Short initially describes the night before the battle, where hungry, wet and in open ground, ‘we had only one fire and you cannot conceive the state we were in’. However some solace is found when ‘soon after daylight (18th June) the Commissary sent up with the greatest difficulty some gin and we found an old cask full of wet rye leaves [loaves?] which we breakfasted upon. Everybody was in high spirits.’

After being forced back into the wood in the grounds of Château Hougoumont by a French attack, Short is uncomplimentary about the Belgian light troops he had been stationed with, who were quick to leave the battlefield to carry their wounded out, thus leaving the ‘chief of the work … for our men.’

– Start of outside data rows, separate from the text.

-- ==== Sys2Proof/Laws/Call.lean ====
section
/-! SUPPORT. What pushState, popState and the call can do (R171, R174, R177), said once. -/

namespace Sys2Proof.Machine

theorem frameAddr_eq (a : Addr) (k : Nat) : frameAddr a k = saveAddr a k := rfl

theorem sp_notMem_savedRegs : Reg.sp ∉ savedRegs := by decide
theorem sp_notMem_restoredRegs : Reg.sp ∉ restoredRegs := by decide

/-- The state a frame push leaves. -/
structure FramePushed (s u : State) : Prop where
  sp : u.getReg .sp = zextAddr (s.sp - BitVec.ofNat 32 80)
  fp : u.getReg .fp = zextAddr (s.sp - BitVec.ofNat 32 80)
  bp : u.getReg .bp = zextAddr s.sp
  other : ∀ q, q ≠ .sp → q ≠ .fp → q ≠ .bp → u.getReg q = s.getReg q
  mem : u.mem = savedMem s.mem s.sp (savedRegs.map s.getReg ++ [s.fsz + 80])
  fsz : u.fsz = 0
  ctgt : u.ctgt = s.ctgt
  status : u.status = s.status
  memSize : u.memSize = s.memSize
  haltFlag : u.haltFlag = s.haltFlag

theorem savedMem_append (m : Memory) (a : Addr) (ws vs : List Word) :
    savedMem m a (ws ++ vs) = savedMem (savedMem m a ws) (a - BitVec.ofNat 32 (8 * ws.length)) vs := by
  induction ws generalizing m a with
  | nil => simp [savedMem]
  | cons w ws ih =>
    simp only [List.cons_append, savedMem, ih, List.length_cons]
    congr 1
    rw [Nat.mul_add, Nat.mul_one, BitVec.ofNat_add]
    bv_omega

theorem pushState_ok {pc0 : Addr} {s : State}
    (h : ∀ k, k < 10 → frameAddr s.sp k + 8 ≤ s.memSize) :
    ∃ u, pushState pc0 s = .ok u ∧ FramePushed s u := by
  have h9 : ∀ k, k < savedRegs.length → saveAddr s.sp k + 8 ≤ s.memSize := by
    intro k hk
    have : k < 9 := hk
    exact h k (by omega)
  have hs := saveRegs_ok (pc0 := pc0) savedRegs (by decide) s sp_notMem_savedRegs h9
  have hsp : (savedState savedRegs s).sp = s.sp - BitVec.ofNat 32 72 := by
    rw [sp_savedState]
    rfl
  have h10 : (savedState savedRegs s).sp.toNat + ScalarType.ulong.width
      ≤ (savedState savedRegs s).memSize := by
    have h9' := h 9 (by omega)
    rw [hsp, memSize_savedState]
    simpa only [frameAddr, ScalarType.width] using h9'
  simp only [pushState, hs, push_ok h10]
  refine ⟨_, rfl, ⟨?_, ?_, ?_, ?_, ?_, ?_, ?_, ?_, ?_, ?_⟩⟩
  · simp [hsp, ScalarType.width, BitVec.sub_sub]
  · simp [hsp, ScalarType.width, BitVec.sub_sub]
  · simp
  · intro q h1 h2 h3
    simp [h1, h2, h3]
  · simp only [State.setFsz_mem, State.setAddr_mem, mem_pushed, hsp, savedMem_append]
    simp [savedRegs, savedMem, ScalarType.width, Config.frameConst, BitVec.add_assoc]
  · simp
  · simp
  · simp
  · simp
  · simp

/-- A frame push stops at the first word that leaves memory. -/
theorem pushState_error {pc0 : Addr} {s : State} {k : Nat} (hk : k < 10)
    (hlt : ∀ j, j < k → frameAddr s.sp j + 8 ≤ s.memSize)
    (h : s.memSize < frameAddr s.sp k + 8) :
    pushState pc0 s = .error (.outOfRange (frameAddr s.sp k) 8 .write pc0) := by
  rcases Nat.lt_or_ge k 9 with h9 | h9
  · simp only [pushState, saveRegs_error (pc0 := pc0) savedRegs s k h9 hlt h]
    rfl
  · have hk9 : k = 9 := by omega
    subst hk9
    have hs := saveRegs_ok (pc0 := pc0) savedRegs (by decide) s sp_notMem_savedRegs
      (fun j hj => hlt j hj)
    have hsp : (savedState savedRegs s).sp = s.sp - BitVec.ofNat 32 72 := by
      rw [sp_savedState]
      rfl
    simp only [pushState, hs]
    rw [push_error (by
      rw [hsp, memSize_savedState]
      simpa only [frameAddr, ScalarType.width] using h), hsp]
    simp only [frameAddr, ScalarType.width]

/-! ## Restoring a frame -/

/-- The state a frame restore leaves. -/
structure FramePopped (s u : State) : Prop where
  ip : u.getReg .ip = frameField s 2
  r8 : u.getReg .r8 = frameField s 3
  r7 : u.getReg .r7 = frameField s 4
  r6 : u.getReg .r6 = frameField s 5
  r5 : u.getReg .r5 = frameField s 6
  r4 : u.getReg .r4 = frameField s 7
  r3 : u.getReg .r3 = frameField s 8
  r2 : u.getReg .r2 = frameField s 9
  r1 : u.getReg .r1 = frameField s 10
  sp : u.getReg .sp = zextAddr (s.fp + (frameField s 1).setWidth 32)
  fp : u.getReg .fp = zextAddr (s.fp + (frameField s 1).setWidth 32)
  acc : u.getReg .acc = s.getReg .acc
  bp : u.getReg .bp = s.getReg .bp
  mem : u.mem = s.mem
  fsz : u.fsz = 0
  ctgt : u.ctgt = s.ctgt
  status : u.status = s.status
  memSize : u.memSize = s.memSize
  haltFlag : u.haltFlag = s.haltFlag

/-- The restore up to the discard: the size field and the nine slots have been read. -/
theorem restore_frame {pc0 : Addr} {s : State} (hz : s.memSize ≤ 2 ^ 32)
    (h : s.fp.toNat + 88 ≤ s.memSize) :
    ∃ s1 s2, pop pc0 .ulong (s.setAddr .sp s.fp) = .ok (frameField s 1, s1) ∧
      restoreRegs pc0 restoredRegs s1 = .ok s2 ∧ Restored restoredRegs s1 s2 ∧
      s1.sp = s.fp + BitVec.ofNat 32 8 ∧ s1.mem = s.mem ∧ s1.memSize = s.memSize ∧
      s1.ctgt = s.ctgt ∧ s1.status = s.status ∧ s1.haltFlag = s.haltFlag ∧
      (∀ q, q ≠ .sp → s1.getReg q = s.getReg q) ∧ (∀ k, popWord s1 k = frameField s (k + 2)) := by
  have hsp : (s.setAddr .sp s.fp).sp = s.fp := by simp [State.sp]
  have h1 : (s.setAddr .sp s.fp).sp.toNat + ScalarType.ulong.width + ScalarType.ulong.width
      ≤ (s.setAddr .sp s.fp).memSize := by
    rw [hsp, State.setAddr_memSize]
    simp only [ScalarType.width]
    omega
  have hp := pop_ok (pc0 := pc0) h1
  have hv : popValue .ulong (s.setAddr .sp s.fp) = frameField s 1 := by
    simp only [popValue, frameField, wordAt, hsp, State.setAddr_mem, ScalarType.width]
  have hsp1 : (popped .ulong (s.setAddr .sp s.fp)).sp = s.fp + BitVec.ofNat 32 8 := by
    simp only [sp_popped, hsp, ScalarType.width]
  have hn1 : (popped .ulong (s.setAddr .sp s.fp)).sp.toNat = s.fp.toNat + 8 := by
    rw [hsp1, BitVec.toNat_add]
    simp only [BitVec.toNat_ofNat]
    omega
  obtain ⟨s2, hr, R⟩ := restoreRegs_ok (pc0 := pc0) restoredRegs (by decide)
    (popped .ulong (s.setAddr .sp s.fp)) sp_notMem_restoredRegs (by decide) hz
    (by
      rw [hn1]
      show s.fp.toNat + 8 + 8 * 9 + 8 ≤ s.memSize
      omega)
  refine ⟨_, s2, by rw [hp, hv], hr, R, hsp1, rfl, rfl, rfl, rfl, rfl, ?_, ?_⟩
  · intro q hq
    simp [hq]
  · intro k
    simp only [popWord, frameField, wordAt, hn1]
    rw [show s.fp.toNat + 8 + 8 * (k + 1) = s.fp.toNat + 8 * (k + 2) by omega]
    rfl

theorem discardBytes_ok {pc0 : Addr} {n : Nat} {s : State}
    (h : n = 0 ∨ s.sp.toNat + n < s.memSize) :
    discardBytes pc0 n s = .ok (s.setAddr .sp (s.sp + BitVec.ofNat 32 n)) := by
  simp only [discardBytes]
  rw [if_neg (by omega)]

theorem discardBytes_error {pc0 : Addr} {n : Nat} {s : State} (hn : 0 < n)
    (h : s.memSize ≤ s.sp.toNat + n) :
    discardBytes pc0 n s =
      .error (.outOfRange (max (s.sp.toNat + 1) s.memSize) 1 .read pc0) := by
  simp only [discardBytes]
  rw [if_pos ⟨hn, h⟩]

theorem popState_ok {pc0 : Addr} {s : State} (hz : s.memSize ≤ 2 ^ 32)
    (h : s.fp.toNat + 88 ≤ s.memSize) (h80 : 80 ≤ (frameField s 1).toNat)
    (hd : (frameField s 1).toNat = 80 ∨ s.fp.toNat + (frameField s 1).toNat < s.memSize) :
    ∃ u, popState pc0 s = .ok u ∧ FramePopped s u := by
  obtain ⟨s1, s2, hp, hr, R, hsp1, hm1, hz1, hc1, hst1, hh1, ho1, hw⟩ :=
    restore_frame (pc0 := pc0) hz h
  have hlen : restoredRegs.length = 9 := rfl
  have hsp2 : s2.sp = s.fp + BitVec.ofNat 32 80 := by
    have : s2.sp = (s2.getReg .sp).setWidth 32 := rfl
    rw [this, R.sp, setWidth_zextAddr, hsp1, hlen, BitVec.add_assoc]
    rfl
  have hn2 : s2.sp.toNat = s.fp.toNat + 80 := by
    rw [hsp2, BitVec.toNat_add]
    simp only [BitVec.toNat_ofNat]
    omega
  have hms2 : s2.memSize = s.memSize := R.memSize.trans hz1
  have hsz : s.fp + BitVec.ofNat 32 80 + BitVec.ofNat 32 ((frameField s 1).toNat - 80)
      = s.fp + (frameField s 1).setWidth 32 := by
    rw [BitVec.add_assoc]
    congr 1
    apply BitVec.eq_of_toNat_eq
    simp only [BitVec.toNat_add, BitVec.toNat_ofNat, BitVec.toNat_setWidth]
    omega
  have hdis := discardBytes_ok (pc0 := pc0) (n := (frameField s 1).toNat - Config.frameBytes)
    (s := s2) (by simp only [Config.frameBytes, hn2, hms2]; omega)
  have hslot : ∀ k (hk : k < restoredRegs.length), s2.getReg restoredRegs[k] = frameField s (k + 2) :=
    fun k hk => (R.slot k hk).trans (hw k)
  simp only [popState, hp, hr, if_neg (show ¬ (frameField s 1).toNat < Config.frameBytes by
    simp only [Config.frameBytes]; omega), hdis]
  refine ⟨_, rfl, ?_⟩
  have hoth : ∀ q, q ≠ .sp → q ≠ .fp →
      State.getReg (((s2.setAddr .sp (s2.sp + BitVec.ofNat 32 ((frameField s 1).toNat - Config.frameBytes))).setAddr
        .fp (s.fp + (frameField s 1).setWidth 32)).setFsz 0) q = s2.getReg q := by
    intro q h1 h2
    simp [h1, h2]
  constructor
  · rw [hoth _ (by decide) (by decide)]; exact hslot 0 (by decide)
  · rw [hoth _ (by decide) (by decide)]; exact hslot 1 (by decide)
  · rw [hoth _ (by decide) (by decide)]; exact hslot 2 (by decide)
  · rw [hoth _ (by decide) (by decide)]; exact hslot 3 (by decide)
  · rw [hoth _ (by decide) (by decide)]; exact hslot 4 (by decide)
  · rw [hoth _ (by decide) (by decide)]; exact hslot 5 (by decide)
  · rw [hoth _ (by decide) (by decide)]; exact hslot 6 (by decide)
  · rw [hoth _ (by decide) (by decide)]; exact hslot 7 (by decide)
  · rw [hoth _ (by decide) (by decide)]; exact hslot 8 (by decide)
  · simp only [State.getReg_setFsz, State.getReg_setAddr, hsp2, Config.frameBytes, hsz]
    simp
  · simp
  · rw [hoth _ (by decide) (by decide), R.other _ (by decide) (by decide), ho1 _ (by decide)]
  · rw [hoth _ (by decide) (by decide), R.other _ (by decide) (by decide), ho1 _ (by decide)]
  · exact R.mem.trans hm1
  · rfl
  · exact R.ctgt.trans hc1
  · exact R.status.trans hst1
  · exact R.memSize.trans hz1
  · exact R.haltFlag.trans hh1

/-- The ten reads of a restore: the first that leaves memory faults. -/
theorem popState_error_read {pc0 : Addr} {s : State} (hz : s.memSize ≤ 2 ^ 32) {k : Nat}
    (hk1 : 1 ≤ k) (hk : k ≤ 10) (hlt : k = 1 ∨ s.fp.toNat + 8 * k ≤ s.memSize)
    (h : s.memSize < s.fp.toNat + 8 * k + 8) :
    popState pc0 s = .error (.outOfRange (s.fp.toNat + 8 * k) 8 .read pc0) := by
  have hsp : (s.setAddr .sp s.fp).sp = s.fp := by simp [State.sp]
  rcases Nat.lt_or_ge s.memSize (s.fp.toNat + 16) with h16 | h16
  · have hk' : k = 1 := by omega
    subst hk'
    simp only [popState]
    rw [pop_error (by rw [hsp, State.setAddr_memSize]; simp only [ScalarType.width]; omega)]
    simp [hsp, ScalarType.width]
  · have h1 : (s.setAddr .sp s.fp).sp.toNat + ScalarType.ulong.width + ScalarType.ulong.width
        ≤ (s.setAddr .sp s.fp).memSize := by
      rw [hsp, State.setAddr_memSize]
      simp only [ScalarType.width]
      omega
    have hn1 : (popped .ulong (s.setAddr .sp s.fp)).sp.toNat = s.fp.toNat + 8 := by
      rw [sp_popped, hsp, BitVec.toNat_add]
      simp only [ScalarType.width, BitVec.toNat_ofNat]
      omega
    have he := restoreRegs_error (pc0 := pc0) restoredRegs (popped .ulong (s.setAddr .sp s.fp))
      sp_notMem_restoredRegs hz (k - 2) (by show k - 2 < 9; omega)
      (by rw [hn1]; show _ ∨ s.fp.toNat + 8 + 8 * (k - 2) + 8 ≤ s.memSize; omega)
      (by rw [hn1]; show s.memSize < s.fp.toNat + 8 + 8 * (k - 2 + 1) + 8; omega)
    simp only [popState, pop_ok h1, he, hn1]
    rw [show s.fp.toNat + 8 + 8 * (k - 2 + 1) = s.fp.toNat + 8 * k by omega]

theorem popState_error_size {pc0 : Addr} {s : State} (hz : s.memSize ≤ 2 ^ 32)
    (h : s.fp.toNat + 88 ≤ s.memSize) (h80 : (frameField s 1).toNat < 80) :
    popState pc0 s = .error (.badFrameSize (frameField s 1) (s.fp.toNat + 8) pc0) := by
  obtain ⟨s1, s2, hp, hr, -⟩ := restore_frame (pc0 := pc0) hz h
  simp only [popState, hp, hr, if_pos (show (frameField s 1).toNat < Config.frameBytes from h80)]

theorem popState_error_discard {pc0 : Addr} {s : State} (hz : s.memSize ≤ 2 ^ 32)
    (h : s.fp.toNat + 88 ≤ s.memSize) (h80 : 80 < (frameField s 1).toNat)
    (hd : s.memSize ≤ s.fp.toNat + (frameField s 1).toNat) :
    popState pc0 s = .error (.outOfRange (max (s.fp.toNat + 81) s.memSize) 1 .read pc0) := by
  obtain ⟨s1, s2, hp, hr, R, hsp1, hm1, hz1, hc1, hst1, hh1, ho1, hw⟩ :=
    restore_frame (pc0 := pc0) hz h
  have hn2 : s2.sp.toNat = s.fp.toNat + 80 := by
    have : s2.sp = (s2.getReg .sp).setWidth 32 := rfl
    rw [this, R.sp, setWidth_zextAddr, hsp1, BitVec.add_assoc, BitVec.toNat_add]
    show (_ + 80) % _ = _
    omega
  have hms2 : s2.memSize = s.memSize := R.memSize.trans hz1
  have hdis := discardBytes_error (pc0 := pc0) (n := (frameField s 1).toNat - Config.frameBytes)
    (s := s2) (by simp only [Config.frameBytes]; omega)
    (by simp only [Config.frameBytes, hn2, hms2]; omega)
  simp only [popState, hp, hr, if_neg (show ¬ (frameField s 1).toNat < Config.frameBytes by
    simp only [Config.frameBytes]; omega), hdis, hn2, hms2]

end Sys2Proof.Machine
end

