/-- The pops do not fault: each finds `sp` where its push left it. -/
theorem popAll_reverse_completes {pc0 : Addr} {ps : List (ScalarType × Word)} {s u : State}
    (h : pushAll pc0 ps s = .ok u) (hsum : widthSum ps ≤ s.sp.toNat) :
    ∃ vs w, popAll pc0 (ps.reverse.map Prod.fst) u = .ok (vs, w) := by
  induction ps generalizing s with
  | nil => exact ⟨_, _, rfl⟩
  | cons p ps ih =>
    obtain ⟨hin, hrest⟩ := pushAll_cons_eq_ok h
    rw [widthSum_cons] at hsum
    have hsp : (pushed p.1 p.2 s).sp.toNat = s.sp.toNat - p.1.width := by
      rw [sp_pushed, BitVec.toNat_sub, BitVec.toNat_ofNat]
      omega
    obtain ⟨vs, w, hpop⟩ := ih hrest (by omega)
    obtain ⟨hwsp, -, -, hwsize⟩ := popAll_reverse_restores hrest hpop
    have hlast := pop_ok (pc0 := pc0) (t := p.1) (s := w)
      (by rw [hwsp, hwsize, hsp, memSize_pushed]; omega)
    rw [List.reverse_cons, List.map_append]
    exact ⟨_, _, popAll_append hpop hlast⟩

/-- Settles O60: what the pushes moved the pops move back, and none of them faults. -/
theorem pushesThenPopsRestoreSpAndCounter : Obligations.PushesThenPopsRestoreSpAndCounter := by
  intro pc0 ps s u h
  refine ⟨fun vs w hpop => ?_, popAll_reverse_completes h⟩
  obtain ⟨hsp, hfsz, hmem, -⟩ := popAll_reverse_restores h hpop
  exact ⟨hsp, hfsz, hmem⟩

/-- R166: with widths that never increase no push reaches a value pushed before it, so each pop
gives its push's value. -/
theorem popAll_reverse_values {pc0 : Addr} {ps : List (ScalarType × Word)} {s u : State}
    (hinv : s.inv = true) (hmono : (ps.map (fun p => p.1.width)).Pairwise (· ≥ ·))
    (hsum : widthSum ps ≤ s.sp.toNat) (h : pushAll pc0 ps s = .ok u) :
    ∃ w, popAll pc0 (ps.reverse.map Prod.fst) u
      = .ok (ps.reverse.map (fun p => lowBytes p.1.width p.2), w) := by
  induction ps generalizing s with
  | nil => exact ⟨_, rfl⟩
  | cons p ps ih =>
    obtain ⟨hin, hrest⟩ := pushAll_cons_eq_ok h
    rw [widthSum_cons] at hsum
    rw [List.map_cons, List.pairwise_cons] at hmono
    have hsp : (pushed p.1 p.2 s).sp.toNat = s.sp.toNat - p.1.width := by
      rw [sp_pushed, BitVec.toNat_sub, BitVec.toNat_ofNat]
      omega
    obtain ⟨w, hpop⟩ := ih ((push_carries (push_ok (pc0 := pc0) hin)).inv hinv) hmono.2
      (by omega) hrest
    obtain ⟨hwsp, -, hwmem, hwsize⟩ := popAll_reverse_restores hrest hpop
    have hlast := pop_ok (pc0 := pc0) (t := p.1) (s := w)
      (by rw [hwsp, hwsize, hsp, memSize_pushed]; omega)
    have hvalue : popValue p.1 w = lowBytes p.1.width p.2 := by
      refine popValue_of_pushed (State.inv_iff.mp hinv).1 (by omega) (by rw [hwsp, sp_pushed]) ?_
      intro k _
      rw [State.byte, hwmem]
      exact pushAll_byte_above hrest (fun q hq => hmono.1 _ (List.mem_map_of_mem hq)) (by omega)
        (by omega)
    rw [List.reverse_cons, List.map_append, List.map_append]
    exact ⟨_, popAll_append hpop (hvalue ▸ hlast)⟩
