-- ==== Sys2Proof/Decode.lean ====
section
/-!
DEFINITION. Decoding a command word (30_encoding.md R70 to R76) and, after it, encoding one (R80).
The decoder is total on all 2^32 words: each selects exactly one of the 19 operations or is
illegal, and an illegal word is refused by name. Every illegal word gives the one status
`ILLEGAL_COMMAND` (60_exceptions.md R246); the names below say which rule it breaks.
-/

namespace Sys2Proof

/-- Why a command word is illegal. -/
inductive DecodeError where
  /-- `OP` is not in the table of R73 (30_encoding.md R75). -/
  | unassignedOpcode (op : BitVec 8)
  /-- A bit of `Z1` (23:14) or `Z0` (7:6) is 1 (30_encoding.md R74). -/
  | reservedBitSet
  /-- A scalar field the format does not read is nonzero (30_encoding.md R74). -/
  | unreadScalarSet
  deriving DecidableEq, Repr

/-- The field `OP`, bits 31:24. -/
def Cmd.op (w : Cmd) : BitVec 8 := w.extractLsb' 24 8

/-- The reserved field `Z1`, bits 23:14. -/
def Cmd.z1 (w : Cmd) : BitVec 10 := w.extractLsb' 14 10

/-- The scalar field `B`, bits 13:8 (30_encoding.md R71). -/
def Cmd.b (w : Cmd) : Sym := w.extractLsb' 8 6

/-- The reserved field `Z0`, bits 7:6. -/
def Cmd.z0 (w : Cmd) : BitVec 2 := w.extractLsb' 6 2

/-- The scalar field `A`, bits 5:0 (30_encoding.md R71). -/
def Cmd.a (w : Cmd) : Sym := w.extractLsb' 0 6

/-- A row of the opcode map: the code, the format, and the operation the scalars make. -/
structure OpRow where
  /-- The operation code. -/
  op : BitVec 8
  /-- The format, which says which scalar fields are read. -/
  format : Format
  /-- The operation, from `A` and `B`. -/
  make : Sym → Sym → Instr

/-- The opcode map of 30_encoding.md R73, in its order. -/
def opcodeMap : List OpRow :=
  [ ⟨0x10#8, .ss, fun a b => .gfAdd a b⟩,
    ⟨0x11#8, .ss, fun a b => .gfMul a b⟩,
    ⟨0x12#8, .ss, fun a b => .gfDiv a b⟩,
    ⟨0x20#8, .pp, fun _ _ => .pAdd⟩,
    ⟨0x21#8, .ps, fun a _ => .pSmul a⟩,
    ⟨0x22#8, .pp, fun _ _ => .pMul⟩,
    ⟨0x23#8, .pp, fun _ _ => .pDivmod⟩,
    ⟨0x24#8, .ps, fun a _ => .pEval a⟩,
    ⟨0x25#8, .p, fun _ _ => .pDeriv⟩,
    ⟨0x26#8, .ps, fun a _ => .pTrunc a⟩,
    ⟨0x27#8, .p, fun _ _ => .pIszero⟩,
    ⟨0x30#8, .wm, fun _ _ => .rsSynd⟩,
    ⟨0x31#8, .m, fun _ _ => .rsErasloc⟩,
    ⟨0x32#8, .pp, fun _ _ => .rsModsynd⟩,
    ⟨0x33#8, .ps, fun a _ => .rsEuclid a⟩,
    ⟨0x34#8, .p, fun _ _ => .rsRoots⟩,
    ⟨0x35#8, .pp, fun _ _ => .rsForney⟩,
    ⟨0x40#8, .w, fun _ _ => .rsEnc⟩,
    ⟨0x41#8, .wm, fun _ _ => .rsDec⟩ ]

/-- Decoding, in the order of 30_encoding.md R76: the opcode (R75), then the reserved bits and the
scalar fields the format does not read (R74). -/
def decode (w : Cmd) : Except DecodeError Instr :=
  match opcodeMap.find? (fun r => r.op == w.op) with
  | none => .error (.unassignedOpcode w.op)
  | some r =>
    if w.z1 ≠ 0#10 ∨ w.z0 ≠ 0#2 then .error .reservedBitSet
    else if (r.format.readsA = false ∧ w.a ≠ 0#6) ∨ (r.format.readsB = false ∧ w.b ≠ 0#6) then
      .error .unreadScalarSet
    else .ok (r.make w.a w.b)

/-- The command word of an operation code and two scalars, reserved bits 0 (30_encoding.md R70). -/
def cmdWord (op : BitVec 8) (a b : Sym) : Cmd :=
  op ++ 0#10 ++ b ++ 0#2 ++ a

/-- The operation code of an operation (30_encoding.md R73, R80). -/
def opcode : Instr → BitVec 8
  | .gfAdd _ _ => 0x10#8
  | .gfMul _ _ => 0x11#8
  | .gfDiv _ _ => 0x12#8
  | .pAdd => 0x20#8
  | .pSmul _ => 0x21#8
  | .pMul => 0x22#8
  | .pDivmod => 0x23#8
  | .pEval _ => 0x24#8
  | .pDeriv => 0x25#8
  | .pTrunc _ => 0x26#8
  | .pIszero => 0x27#8
  | .rsSynd => 0x30#8
  | .rsErasloc => 0x31#8
  | .rsModsynd => 0x32#8
  | .rsEuclid _ => 0x33#8
  | .rsRoots => 0x34#8
  | .rsForney => 0x35#8
  | .rsEnc => 0x40#8
  | .rsDec => 0x41#8

/-- The scalar an operation puts in the field `A`; 0 where its format does not read it. -/
def scalarA : Instr → Sym
  | .gfAdd a _ | .gfMul a _ | .gfDiv a _ => a
  | .pSmul c => c
  | .pEval x => x
  | .pTrunc m => m
  | .rsEuclid e0 => e0
  | .pAdd | .pMul | .pDivmod | .pDeriv | .pIszero => 0#6
  | .rsSynd | .rsErasloc | .rsModsynd | .rsRoots | .rsForney | .rsEnc | .rsDec => 0#6

/-- The scalar an operation puts in the field `B`; 0 where its format does not read it. -/
def scalarB : Instr → Sym
  | .gfAdd _ b | .gfMul _ b | .gfDiv _ b => b
  | .pSmul _ | .pEval _ | .pTrunc _ | .rsEuclid _ => 0#6
  | .pAdd | .pMul | .pDivmod | .pDeriv | .pIszero => 0#6
  | .rsSynd | .rsErasloc | .rsModsynd | .rsRoots | .rsForney | .rsEnc | .rsDec => 0#6

/-- The command word of an operation (30_encoding.md R80). -/
def encode (i : Instr) : Cmd := cmdWord (opcode i) (scalarA i) (scalarB i)

/-- The operation the decoder reads from a table row's bits. The command is one 32-bit value with
no byte order (20_memory.md R52), numbered as the table numbers it; a number that is no 32-bit
word is refused. Bits above `nbits` are 0 as the caller gives them (log entry 14). -/
def decodeTableWord (_nbits w : Nat) : Option Instr :=
  if w < 2 ^ 32 then
    match decode (BitVec.ofNat 32 w) with
    | .ok i => some i
    | .error _ => none
  else none

end Sys2Proof
end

He describes how his fellow officers were severely injured by cannon-balls with many losing limbs and how, when the farm house was set on fire, ‘several wounded men were roasted to death’. In the same battle, when the gates of the Château were shut on French troops who had stormed the compound, those French left inside were all killed, bar a young drummer boy.

This fierce battle which ‘kept up all day’ is remembered as one of the defining actions of the Battle of Waterloo and an annual commemoration of the Coldstream Guards’ brave action at Hougoumont is still celebrated.